EXERCISE DIRECTIONS: From the listing below, retype exactly the line holding "def State.unitEvent (s", the line holding "(s1.modUnit u fun x =>", and the lines between them; skip everything else.

MATERIAL FOR THIS EXERCISE:
-- ==== Sys2Proof/Machine/Partition.lean ====
section
/-! DEFINITION. Memory partitions, expansion ports and the migration engine (18 R414-R432): events and logs, channels,
link and array errors, lane repair, row swapping and retirement, page heat, migrations. -/

namespace Sys2Proof.Machine

open Sys2Proof

/-! ### Events and logs, R415, R416, R420 -/

/-- Whether the package has a partition (0-7) or expansion port (8-11) (00 R1). -/
def unitPresent (p : Part) (u : Nat) : Bool :=
  match p with
  | .s8 => decide (u < 12)
  | .s4 => decide (u < 4) || (decide (8 ≤ u) && decide (u < 10))

/-- A partition that the package has. -/
def State.hasPartition (s : State) (u : Nat) : Bool := unitPresent s.hw.part u && decide (u < 8)

/-- Sets an event bit of a window whose status lies at 0x030 and its enables at 0x034; an enabled one raises an alert. -/
def State.raiseEvent (s : State) (base bit : Nat) : State :=
  let s1 := s.setWin (base + 0x30) (s.winAt (base + 0x30) ||| (1#32 <<< bit))
  if s1.winBit (base + 0x34) bit then { s1 with alerts := (base, bit) :: s1.alerts } else s1

def State.unitEvent (s : State) (u bit : Nat) : State := s.raiseEvent (unitBase u) bit

/-- Counts one in a 32-bit register. -/
def State.bump (s : State) (a : Nat) : State := s.setWin a (s.winAt a + 1)

/-- Counts one in a register that saturates. -/
def State.bumpSat (s : State) (a : Nat) : State := s.setWin a (if s.winAt a = BitVec.allOnes 32 then BitVec.allOnes 32 else s.winAt a + 1)

/-- Bytes laid into a window, in words. -/
def State.putWindow (s : State) (a : Nat) (bs : List Byte) : State :=
  (List.range (bs.length / 4)).foldl (fun s i => s.setWin (a + 4 * i) (wordOf ((bs.drop (4 * i)).take 4))) s

/-- The place that a test is of, as its log entry names it: source, partition or die, channel or port, row or lane (20 R449). -/
def SelfTest.named (a b : SelfTest) : Bool := a.src == b.src && a.unit == b.unit && a.ch == b.ch && a.row == b.row

/-- The bank of a row under test. -/
def SelfTest.bank (t : SelfTest) : Nat := if t.src = 2 then Config.bankOf t.addr % 64 else 0

/-- Tests of one unit (20 R448): of the place they name, and of one bank. -/
def SelfTest.same (a b : SelfTest) : Bool := a.named b && a.bank == b.bank

/-- The physical address of a row of a partition: which one is open (log entry 25). -/
def rowAt (u ch bank row : Nat) : Nat := 2 ^ 36 * u + Config.rowAddr ch bank row % 2 ^ 36 / 128 * 128

/-- Reducing-cache lines of a row. -/
def State.linesOfRow (s : State) (u ch bank row : Nat) : List Nat :=
  (s.rdc.map (·.1)).filter fun ln => s.unitOf (128 * ln) == some u && Config.channelOf (128 * ln) % 32 == ch
    && Config.bankOf (128 * ln) % 64 == bank && Config.rowOf (128 * ln) % 2 ^ 18 == row

/-- A swap, a retirement or a row test reads a row of HBM4E directly: the reducing cache evicts the row's lines first (14 R342), and
the row's channel has a request of the highest class (R418). -/
def State.readRow (s : State) (u ch bank row : Nat) : State :=
  let s1 := s.evictAll false (s.linesOfRow u ch bank row)
  (s1.modUnit u fun x =>
    { x with reqs := x.reqs ++ [⟨s1.nextId, ch, rowAt u ch bank row, ⟨0xF9, 0, 2 ^ 64 - 1, 0⟩, s1.now, false, none, []⟩] }).fresh

/-- The EYE word of a lane. -/
def eyeAt (u ch lane : Nat) : Nat := unitBase u + 0x2000 + 0x200 * ch + 4 * lane

/-- The spare positions of a channel. -/
def spareLanes : List Nat := [72, 73, 74, 75]

/-- Whether a position is a spare that carries traffic. -/
def MemUnit.carries (x : MemUnit) (ch lane : Nat) : Bool := x.spares.any fun m => m.1 == ch && m.2.2 == lane

/-- The spares of a channel shown as they carry traffic, where monitors show them. -/
def State.showSpares (s : State) (u ch : Nat) : State :=
  if s.hw.part = .s8 then
    spareLanes.foldl (fun s k =>
      let w := s.winAt (eyeAt u ch k)
      s.setWin (eyeAt u ch k) (if (s.unitAt u).carries ch k then w ||| 0x20000#32 else w &&& ~~~0x20000#32)) s
  else s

RESPONSE:
def State.unitEvent (s : State) (u bit : Nat) : State := s.raiseEvent (unitBase u) bit

/-- Counts one in a 32-bit register. -/
def State.bump (s : State) (a : Nat) : State := s.setWin a (s.winAt a + 1)

/-- Counts one in a register that saturates. -/
def State.bumpSat (s : State) (a : Nat) : State := s.setWin a (if s.winAt a = BitVec.allOnes 32 then BitVec.allOnes 32 else s.winAt a + 1)

/-- Bytes laid into a window, in words. -/
def State.putWindow (s : State) (a : Nat) (bs : List Byte) : State :=
  (List.range (bs.length / 4)).foldl (fun s i => s.setWin (a + 4 * i) (wordOf ((bs.drop (4 * i)).take 4))) s

/-- The place that a test is of, as its log entry names it: source, partition or die, channel or port, row or lane (20 R449). -/
def SelfTest.named (a b : SelfTest) : Bool := a.src == b.src && a.unit == b.unit && a.ch == b.ch && a.row == b.row

/-- The bank of a row under test. -/
def SelfTest.bank (t : SelfTest) : Nat := if t.src = 2 then Config.bankOf t.addr % 64 else 0

/-- Tests of one unit (20 R448): of the place they name, and of one bank. -/
def SelfTest.same (a b : SelfTest) : Bool := a.named b && a.bank == b.bank

/-- The physical address of a row of a partition: which one is open (log entry 25). -/
def rowAt (u ch bank row : Nat) : Nat := 2 ^ 36 * u + Config.rowAddr ch bank row % 2 ^ 36 / 128 * 128

/-- Reducing-cache lines of a row. -/
def State.linesOfRow (s : State) (u ch bank row : Nat) : List Nat :=
  (s.rdc.map (·.1)).filter fun ln => s.unitOf (128 * ln) == some u && Config.channelOf (128 * ln) % 32 == ch
    && Config.bankOf (128 * ln) % 64 == bank && Config.rowOf (128 * ln) % 2 ^ 18 == row

/-- A swap, a retirement or a row test reads a row of HBM4E directly: the reducing cache evicts the row's lines first (14 R342), and
the row's channel has a request of the highest class (R418). -/
def State.readRow (s : State) (u ch bank row : Nat) : State :=
  let s1 := s.evictAll false (s.linesOfRow u ch bank row)
  (s1.modUnit u fun x =>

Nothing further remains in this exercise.